June 14, 2013 in City

Fancy flight

Flyboard offers the intrepid a new way to experience summer at the lake
By The Spokesman-Review
Tyler Tjomsland photoBuy this photo

Shane Jenkins of AV Watersports stands on a flyboard as he gains altitude Thursday on Long Lake during a demonstration of the contraption, which uses water pressurized by a personal watercraft’s pump to lift the operator out of the water.
(Full-size photo)

Catch new wave

Think you’re ready to flyboard? You can contact Shane Jenkins to schedule a time at (509) 294-8781 or on the company’s Facebook page.

Shane Jenkins paddled to the middle of a bay on Long Lake at Nine Mile Falls. His broad shoulders rose from the surface, then his life-jacketed torso and finally the dual jets fastened to his feet, shooting water with the power of more than 150 horses and propelling Jenkins almost 30 feet in the air.

This is Jenkins’ second week with the flyboard, a relatively new entry into the world of water sports. Jenkins and his friend, Mike Grytdal, both rural Spokane County firefighters, are offering lessons in their free time after contracting with AV Watersports, based in Bellevue, to offer the attraction in Eastern Washington. For $90, a waiver signature and some brief safety training, thrill-seekers can experience 30 minutes of “flight time” themselves. The equipment has already caused awe on the lake waters among boaters and Jenkins’ neighbors, who are unaccustomed to swimmers rising from the waves like dolphins.

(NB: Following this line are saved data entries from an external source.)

-- ==== Sys2Proof/Tests/Slice0.lean ====
section
/-! SUPPORT. Tests. Expected results are the spec's own: the vectors of 95_test_vectors.md (section named at
each group) or words written out from the field table of 30_encoding.md R48. The last part gives, for each
statement that has hypotheses, a concrete case that meets them. -/

namespace Sys2Proof.Tests

open Sys2Proof.Machine

/-! ### Well-formedness: the one check, with a term it refuses (44_rotate.md R80) -/

theorem test_shl_by_33_is_ill_formed : (Instr.shl 1 2 33).wellFormed = false := by decide
theorem test_shl_by_32_is_well_formed : (Instr.shl 1 2 32).wellFormed = true := by decide

/-! ### Decoding: one word of every command, written out field by field
(`OP` `RD` `RS1` `RS2` `Z` `AMT`, 30_encoding.md R48, R51) -/

theorem test_decode_add : decode (0b0001#4 ++ 0b0011#4 ++ 0b0001#4 ++ 0b0010#4 ++ 0b0000000000#10 ++ 0b000000#6) = .ok (.add 3 1 2) := by decide
theorem test_decode_sub : decode (0b0010#4 ++ 0b0100#4 ++ 0b0011#4 ++ 0b0010#4 ++ 0b0000000000#10 ++ 0b000000#6) = .ok (.sub 4 3 2) := by decide
theorem test_decode_neg : decode (0b0011#4 ++ 0b0101#4 ++ 0b0010#4 ++ 0b0000#4 ++ 0b0000000000#10 ++ 0b000000#6) = .ok (.neg 5 2) := by decide
theorem test_decode_inc : decode (0b0100#4 ++ 0b0001#4 ++ 0b1110#4 ++ 0b0000#4 ++ 0b0000000000#10 ++ 0b000000#6) = .ok (.inc 1 14) := by decide
theorem test_decode_mul : decode (0b0101#4 ++ 0b0011#4 ++ 0b0001#4 ++ 0b0010#4 ++ 0b0000000000#10 ++ 0b000000#6) = .ok (.mul 3 1 2) := by decide
theorem test_decode_xor : decode (0b0110#4 ++ 0b0111#4 ++ 0b0100#4 ++ 0b0001#4 ++ 0b0000000000#10 ++ 0b000000#6) = .ok (.xor 7 4 1) := by decide
theorem test_decode_and : decode (0b0111#4 ++ 0b0110#4 ++ 0b0011#4 ++ 0b0001#4 ++ 0b0000000000#10 ++ 0b000000#6) = .ok (.and 6 3 1) := by decide
theorem test_decode_not : decode (0b1000#4 ++ 0b1111#4 ++ 0b0011#4 ++ 0b0000#4 ++ 0b0000000000#10 ++ 0b000000#6) = .ok (.not 15 3) := by decide
theorem test_decode_mod2 : decode (0b1001#4 ++ 0b0111#4 ++ 0b0011#4 ++ 0b0000#4 ++ 0b0000000000#10 ++ 0b000000#6) = .ok (.mod2 7 3) := by decide
theorem test_decode_rotl : decode (0b1010#4 ++ 0b0100#4 ++ 0b0001#4 ++ 0b0000#4 ++ 0b0000000000#10 ++ 0b010000#6) = .ok (.rotl 4 1 16) := by decide
theorem test_decode_rotr : decode (0b1011#4 ++ 0b0000#4 ++ 0b1111#4 ++ 0b0000#4 ++ 0b0000000000#10 ++ 0b111111#6) = .ok (.rotr 0 15 63) := by decide
theorem test_decode_shl : decode (0b1100#4 ++ 0b0000#4 ++ 0b0001#4 ++ 0b0000#4 ++ 0b0000000000#10 ++ 0b100000#6) = .ok (.shl 0 1 32) := by decide

/-! ### Illegal words (95_test_vectors.md section 4) -/

theorem test_decode_reserved : decode 0xD0000000 = .error .reservedOpcode ∧ decode 0xF1234567 = .error .reservedOpcode := by decide
theorem test_decode_r2_with_rs2 : decode 0x32110000 = .error .nonzeroReservedField ∧ decode 0x32100001 = .error .nonzeroReservedField := by decide
theorem test_decode_ra_with_rs2 : decode 0xA4110010 = .error .nonzeroReservedField ∧ decode 0xA4100050 = .error .nonzeroReservedField := by decide
theorem test_decode_shl_far : decode 0xC010003F = .error .shlAmountRange ∧ decode 0xC01000FF = .error .nonzeroReservedField := by decide
theorem test_table_word : decodeTableWord 32 0xC0000020 = some (.shl 0 0 32) := by decide

/-! ### One step on a small state: `V1 = a`, `V2 = b`, one CMD request (95_test_vectors.md sections 3.1 to
3.9, and section 1.1 where noted) -/

/-- After reset with `V1` and `V2` written. -/
def withV1V2 (a b : Value) : State := (State.reset.writeV 1 a).writeV 2 b

/-- Register `r` after the one step that runs the word `w`. -/
def readAfter (s : State) (w : Nat) (r : RegIdx) : Option Value :=
  match step (s.withFetchWord 32 w) with
  | .next t => some (t.readV r)
  | .fault _ => none
  | .refused _ => none

/-- The error registers after that step: `(ERRCMD, STATUS)`. -/
def errorAfter (s : State) (w : Nat) : Option (BitVec 32 × BitVec 32) :=
  match step (s.withFetchWord 32 w) with
  | .next t => some (t.errcmd, t.status)
  | .fault _ => none
  | .refused _ => none

-- section 1.1 scenario 2
theorem test_add_scenario : readAfter (withV1V2 ⟨0x4aa537e0, 0x2d4ff2d7⟩ ⟨0xe8c2a9e2, 0x2698b38b⟩) 0x13120000 3 = some ⟨0x3367e1c2, 0x53e8a662⟩ := by decide
theorem test_add_carries_into_hi : readAfter (withV1V2 ⟨0, 0xffffffff⟩ ⟨0, 1⟩) 0x13120000 3 = some ⟨1, 0⟩ := by decide
theorem test_sub_order : readAfter (withV1V2 ⟨0x01234567, 0x89abcdef⟩ ⟨0xfedcba98, 0x76543210⟩) 0x23120000 3 = some ⟨0x02468acf, 0x13579bdf⟩ := by decide
theorem test_sub_borrows : readAfter (withV1V2 ⟨1, 0⟩ ⟨0, 1⟩) 0x23120000 3 = some ⟨0, 0xffffffff⟩ := by decide
-- section 1.1 scenario 3
theorem test_neg_scenario : readAfter (withV1V2 ⟨0x4f3f9abb, 0x2e7c8889⟩ ⟨0, 0⟩) 0x32100000 2 = some ⟨0xb0c06544, 0xd1837777⟩ := by decide
theorem test_neg_carries : readAfter (withV1V2 ⟨1, 0⟩ ⟨0, 0⟩) 0x32100000 2 = some ⟨0xffffffff, 0⟩ := by decide
theorem test_inc_in_place : readAfter (withV1V2 ⟨0, 0xffffffff⟩ ⟨0, 0⟩) 0x41100000 1 = some ⟨1, 0⟩ := by decide
theorem test_inc_wraps : readAfter (withV1V2 ⟨0xffffffff, 0xffffffff⟩ ⟨0, 0⟩) 0x42100000 2 = some ⟨0, 0⟩ := by decide
-- section 2.3
theorem test_mul_columns : readAfter (withV1V2 ⟨0x01234567, 0x89abcdef⟩ ⟨0xfedcba98, 0x76543210⟩) 0x53120000 3 = some ⟨0x2236d88f, 0xe5618cf0⟩ := by decide
theorem test_mul_zero : readAfter (withV1V2 ⟨0, 0⟩ ⟨0xfedcba98, 0x76543210⟩) 0x53120000 3 = some ⟨0, 0⟩ := by decide
theorem test_xor : readAfter (withV1V2 ⟨0x0f0f0f0f, 0x0f123456⟩ ⟨0xffffffff, 0⟩) 0x63120000 3 = some ⟨0xf0f0f0f0, 0x0f123456⟩ := by decide
theorem test_and : readAfter (withV1V2 ⟨0x4f3f9abb, 0x2e7c8889⟩ ⟨0, 0xffff0000⟩) 0x73120000 3 = some ⟨0, 0x2e7c0000⟩ := by decide
theorem test_not : readAfter (withV1V2 ⟨0x4f3f9abb, 0x2e7c8889⟩ ⟨0, 0⟩) 0x83100000 3 = some ⟨0xb0c06544, 0xd1837776⟩ := by decide
theorem test_mod2_odd : readAfter (withV1V2 ⟨0x4f3f9abb, 0x2e7c8889⟩ ⟨0, 0⟩) 0x93100000 3 = some ⟨0, 1⟩ := by decide
theorem test_mod2_hi_never_counts : readAfter (withV1V2 ⟨0x80000000, 0⟩ ⟨0, 0⟩) 0x93100000 3 = some ⟨0, 0⟩ := by decide
theorem test_rotl_31 : readAfter (withV1V2 ⟨0x01234567, 0x89abcdef⟩ ⟨0, 0⟩) 0xA310001F 3 = some ⟨0xc4d5e6f7, 0x8091a2b3⟩ := by decide
theorem test_rotl_33 : readAfter (withV1V2 ⟨0x01234567, 0x89abcdef⟩ ⟨0, 0⟩) 0xA3100021 3 = some ⟨0x13579bde, 0x02468acf⟩ := by decide
theorem test_rotr_4 : readAfter (withV1V2 ⟨0x01234567, 0x89abcdef⟩ ⟨0, 0⟩) 0xB3100004 3 = some ⟨0xf0123456, 0x789abcde⟩ := by decide
theorem test_rotr_no_sign_fill : readAfter (withV1V2 ⟨0x80000000, 1⟩ ⟨0, 0⟩) 0xB3100001 3 = some ⟨0xc0000000, 0⟩ := by decide
theorem test_shl_31 : readAfter (withV1V2 ⟨0x01234567, 0x89abcdef⟩ ⟨0, 0⟩) 0xC310001F 3 = some ⟨0xc4d5e6f7, 0x80000000⟩ := by decide
theorem test_shl_32 : readAfter (withV1V2 ⟨0x01234567, 0x89abcdef⟩ ⟨0, 0⟩) 0xC3100020 3 = some ⟨0x89abcdef, 0⟩ := by decide

/-! ### The exception and the other requests (95_test_vectors.md section 5) -/

theorem test_illegal_recorded : errorAfter State.reset 0xE0000000 = some (0xE0000000, 0x00000003) := by decide
theorem test_shl_40_recorded : errorAfter State.reset 0xC2100028 = some (0xC2100028, 0x00000007) := by decide
theorem test_first_error_kept : errorAfter { State.reset with status := 3, errcmd := 0xE0000000 } 0xC0100021 = some (0xE0000000, 0x00000003) := by decide
theorem test_zero_word_recorded : errorAfter State.reset 0 = some (0, 0x00000003) := by decide
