-- ==== Sys2Proof/Machine/LineControl.lean ====
section
/-!
DEFINITION. The line control commands (41_line_control.md): ACK, MASK, UNMASK by line number, and LACK,
LMASK, LUNMASK by logical identifier. The three bodies are written once, over a line.
-/
namespace Sys2Proof.Machine

/-- The body of ACK (R140): one write of the single bit, no read. -/
def ackLine (n : Line) (s : State) : State := busWrite (.banked .pending (bankOf n)) (onehot n) s

/-- The body of MASK (R141): clear the enable bit by read-modify-write. -/
def maskLine (n : Line) (s : State) : State :=
  readModifyWrite (.banked .enable (bankOf n)) (fun e => e &&& ~~~onehot n) s

/-- The enable half of UNMASK (R142). -/
def enableLine (n : Line) (s : State) : State :=
  readModifyWrite (.banked .enable (bankOf n)) (fun e => e ||| onehot n) s

/-- The body of UNMASK (R142): set the enable bit by read-modify-write, and for line 0 acknowledge it
right after. -/
def unmaskLine (n : Line) (s : State) : State :=
  if n = Config.nmiLine then busWrite (.banked .pending .b0) 0x00000001 (enableLine n s)
  else enableLine n s

/-- A line operation addressed by line number: CONTRACT for 96 and above (R143, R204). -/
def byLine (cmd : ContractCommand) (n : Word) (op : Line → State → State) (s : State) : Out :=
  match line? n with
  | none => contractFault cmd n
  | some n => finish .ok 0 (op n s)

/-- A line operation addressed by identifier: X_UNBOUND where the identifier has no line or its
operations were not installed, before any bus access (R144, R209). -/
def byId (id : Word) (op : Line → State → State) (s : State) : Out :=
  match s.internal.boundLine id with
  | none => finish .xUnbound id s
  | some n => finish .ok 0 (op n s)

/-- `ACK n` (R140). -/
def execAck (n : Word) (s : State) : Out := prologue (.ack n) s (byLine .ack n ackLine)

/-- `MASK n` (R141). -/
def execMask (n : Word) (s : State) : Out := prologue (.mask n) s (byLine .mask n maskLine)

/-- `UNMASK n` (R142). -/
def execUnmask (n : Word) (s : State) : Out :=
  prologue (.unmask n) s (byLine .unmask n unmaskLine)

/-- `LACK id` (R144). -/
def execLack (id : Word) (s : State) : Out := prologue (.lack id) s (byId id ackLine)

/-- `LMASK id` (R145). -/
def execLmask (id : Word) (s : State) : Out := prologue (.lmask id) s (byId id maskLine)

/-- `LUNMASK id` (R146). -/
def execLunmask (id : Word) (s : State) : Out := prologue (.lunmask id) s (byId id unmaskLine)

end Sys2Proof.Machine
end

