-- ==== Sys2Proof/Laws/Bus.lean ====
section
/-!
SUPPORT. Windows and register addresses (R71 to R73, R129): what `Mappable` says of a base, that a window
holds its registers, and that in an admissible machine each register of a window has an aligned address of
its own, so that an address finds its register (R74).
-/
namespace Sys2Proof.Machine

/-! ### Windows -/

theorem le_foldl_max (l : List Nat) : ∀ a, a ≤ l.foldl max a ∧ ∀ e ∈ l, e ≤ l.foldl max a := by
  induction l with
  | nil => intro a; simp
  | cons b l ih =>
    intro a
    obtain ⟨ha, hl⟩ := ih (max a b)
    rw [List.foldl_cons]
    refine ⟨by omega, fun e he => ?_⟩
    rcases List.mem_cons.mp he with rfl | h
    · omega
    · exact hl e h

theorem foldl_max_eq {l : List Nat} : ∀ {a : Nat}, (∀ e ∈ l, e ≤ a) → l.foldl max a = a := by
  induction l with
  | nil => intro a _; rfl
  | cons b l ih =>
    intro a h
    rw [List.foldl_cons, Nat.max_eq_left (h b (by simp))]
    exact ih fun e he => h e (by simp [he])

/-- A window holds its registers. -/
theorem windowEnds_le (p : Params) (w : Window) : ∀ e ∈ windowEnds p w, e ≤ windowSize p w :=
  (le_foldl_max _ _).2

/-- In an admissible machine a window has the size the configuration gives it (R71, R72). -/
theorem windowSize_admissible {p : Params} (h : p.Admissible) (w : Window) :
    windowSize p w = configuredSize p w := by
  obtain ⟨-, -, -, -, -, -, -, -, -, -, -, hi, ht, -, -⟩ := h
  cases w
  · exact foldl_max_eq hi
  · exact foldl_max_eq ht

theorem mappableAlone_iff {p : Params} {w : Window} {base : Word} :
    mappableAlone p w base = true ↔ base.toNat % 4 = 0 ∧ base.toNat + windowSize p w ≤ 2 ^ 32 ∧
      ∃ r ∈ p.mappedRanges, r.1 ≤ base ∧ base ≤ r.2 := by
  simp only [mappableAlone, Bool.and_eq_true, decide_eq_true_eq, List.any_eq_true, and_assoc]

theorem apart_iff {a m b n : Nat} : apart a m b n = true ↔ a + m ≤ b ∨ b + n ≤ a := by
  simp only [apart, Bool.or_eq_true, decide_eq_true_eq]

theorem windowFree_iff {p : Params} {r : InternalRegs} {w : Window} {base : Word} :
    windowFree p r w base = true ↔
      (r.windowReady w.other = true → apart base.toNat (windowSize p w)
        (r.windowBase w.other).toNat (windowSize p w.other) = true) := by
  unfold windowFree
  cases r.windowReady w.other <;> simp

theorem mappable_iff {s : State} {w : Window} {base : Word} :
    mappable s w base = true ↔
      mappableAlone s.cfg w base = true ∧ windowFree s.cfg s.internal w base = true :=
  Bool.and_eq_true _ _ ▸ Iff.rfl

/-! ### Addresses -/

theorem intcAll_offsets (p : Params) : Reg.intcAll.map (offsetOf p) = p.intcOffsets := rfl
theorem tmrAll_offsets (p : Params) : Reg.tmrAll.map (offsetOf p) = p.tmrOffsets := rfl

theorem addrOf_intc (s : State) {r : Reg} (h : r ∈ Reg.intcAll) :
    s.addrOf r = s.internal.intcBase + offsetOf s.cfg r := by
  simp only [Reg.intcAll, List.mem_cons, List.not_mem_nil, or_false] at h
  rcases h with rfl | rfl | rfl | rfl | rfl | rfl | rfl | rfl | rfl | rfl | rfl | rfl <;> rfl

theorem addrOf_tmr (s : State) {r : Reg} (h : r ∈ Reg.tmrAll) :
    s.addrOf r = s.internal.tmrBase + offsetOf s.cfg r := by
  simp only [Reg.tmrAll, List.mem_cons, List.not_mem_nil, or_false] at h
  rcases h with rfl | rfl | rfl | rfl <;> rfl

theorem add_aligned {b o : Word} (hb : b.toNat % 4 = 0) (ho : o.toNat % 4 = 0) :
    (b + o).toNat % 4 = 0 := by
  rw [BitVec.toNat_add]; omega

/-- Two controller registers have two addresses. -/
theorem addrOf_intc_inj {s : State} (h : s.cfg.intcOffsets.Nodup) {q r : Reg}
    (hq : q ∈ Reg.intcAll) (hr : r ∈ Reg.intcAll) (he : s.addrOf q = s.addrOf r) : q = r := by
  rw [addrOf_intc s hq, addrOf_intc s hr] at he
  rw [← intcAll_offsets] at h
  exact List.inj_on_of_nodup_map h hq hr (add_left_cancel he)

/-- Two timer registers have two addresses. -/
theorem addrOf_tmr_inj {s : State} (h : s.cfg.tmrOffsets.Nodup) {q r : Reg}
    (hq : q ∈ Reg.tmrAll) (hr : r ∈ Reg.tmrAll) (he : s.addrOf q = s.addrOf r) : q = r := by
  rw [addrOf_tmr s hq, addrOf_tmr s hr] at he
  rw [← tmrAll_offsets] at h
  exact List.inj_on_of_nodup_map h hq hr (add_left_cancel he)

/-- An address finds the first register of a list that has it. -/
theorem find_by_address (s : State) {l : List Reg} {r : Reg} (hr : r ∈ l)
    (hinj : ∀ q ∈ l, s.addrOf q = s.addrOf r → q = r) :
    l.find? (fun q => s.addrOf q == s.addrOf r) = some r := by
  induction l with
  | nil => exact absurd hr (by simp)
  | cons a l ih =>
    by_cases h : s.addrOf a = s.addrOf r
    · rw [List.find?_cons_of_pos (by simpa using h), hinj a (by simp) h]
    · rw [List.find?_cons_of_neg (by simpa using h)]
      refine ih ?_ fun q hq => hinj q (by simp [hq])
      rcases List.mem_cons.mp hr with rfl | h'
      · exact absurd rfl h
      · exact h'

/-- After INIT the address of a controller register finds it (R74, R129). -/
theorem regAt_intc {s : State} (hi : s.internal.intcReady = true) (h : s.cfg.intcOffsets.Nodup)
    {r : Reg} (hr : r ∈ Reg.intcAll) : s.regAt (s.addrOf r) = some r := by
  unfold State.regAt State.mappedRegs
  rw [hi, if_pos rfl, List.find?_append,
    find_by_address s hr fun q hq => addrOf_intc_inj h hq hr]
  rfl

/-- After TINIT the address of a timer register finds it, where the windows do not overlap (R73). -/
theorem regAt_tmr {s : State} (ht : s.internal.tmrReady = true) (h : s.cfg.tmrOffsets.Nodup)
    {r : Reg} (hr : r ∈ Reg.tmrAll)
    (hd : s.internal.intcReady = true → ∀ q ∈ Reg.intcAll, s.addrOf q ≠ s.addrOf r) :
    s.regAt (s.addrOf r) = some r := by
  unfold State.regAt State.mappedRegs
  have hnone : (if s.internal.intcReady = true then Reg.intcAll else []).find?
      (fun q => s.addrOf q == s.addrOf r) = none := by
    rw [List.find?_eq_none]
    intro q hq
    split at hq
    · rename_i hi
      simpa using hd hi q hq
    · exact absurd hq (by simp)
  rw [List.find?_append, hnone, ht, if_pos rfl,
    find_by_address s hr fun q hq => addrOf_tmr_inj h hq hr]
  rfl

end Sys2Proof.Machine
end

“It’s kind of weird to think about,” Jenkins said. A fire hose tethers helmeted flyboarders to a Sea Doo personal watercraft, which provides the thrust. Grytdal piloted the watercraft, revving the engine that fueled his friend’s flight.

Both men are crazy about the water, and the new toy gives them an excuse to speak with lake-goers and make some money on the side.

“The best part about it is meeting people,” Grytdal said. “Half of it is it’s just so social out there. Everybody’s curious.”

For Jenkins, who started working for Fire District 8 in 2006, flyboarding is just the latest activity he can share with his “outdoorsy family,” his wife, Crystal, said. Joining her on the dock to watch Jenkins soar was his son Keegan, 2, and his faithful boxer dog, Tough.

With all three looking on, Jenkins pivoted his body downward, prepping for a dive. The jets shot him beneath the surface of the water. In the next few seconds, he emerged, then pointed downward for another dive. It’s a dolphin-like maneuver Jenkins quickly mastered, and his sights are now set on performing a back flip to match some of the more adventurous customers who have already tried the device.

“I’m hoping to try that soon,” Jenkins said, grinning. “I just have to get up the courage to do it.”

Flyboarding is the brainchild of French watercraft racer Franky Zapata, Jenkins said. Zapata dreamed it up in 2011.

The attraction is so new, analogies describing the experience remain in the realm of fiction. Jenkins likened the experience to the hoverboard flown by Marty McFly in the 1980s film “Back to the Future Part II.” Grytdal thinks riders look more like Spider-Man’s archnemesis, the Green Goblin, who flew a similar device over land in comic books. Websites say riders can soar over the water like Ironman.

The two enterprising outdoorsmen will accept all comers, regardless of experience. The two are CPR-certified through their work. Crystal Jenkins said she was worried at first because she’s not a strong wakeboarder, but she was able to rise out of the water on her first try.

“If I can do it, anybody can do it,” she said.

You might catch both men just taking the equipment for a spin themselves.

“This is what we do anyways,” Jenkins said. “We spend all summer on the water.”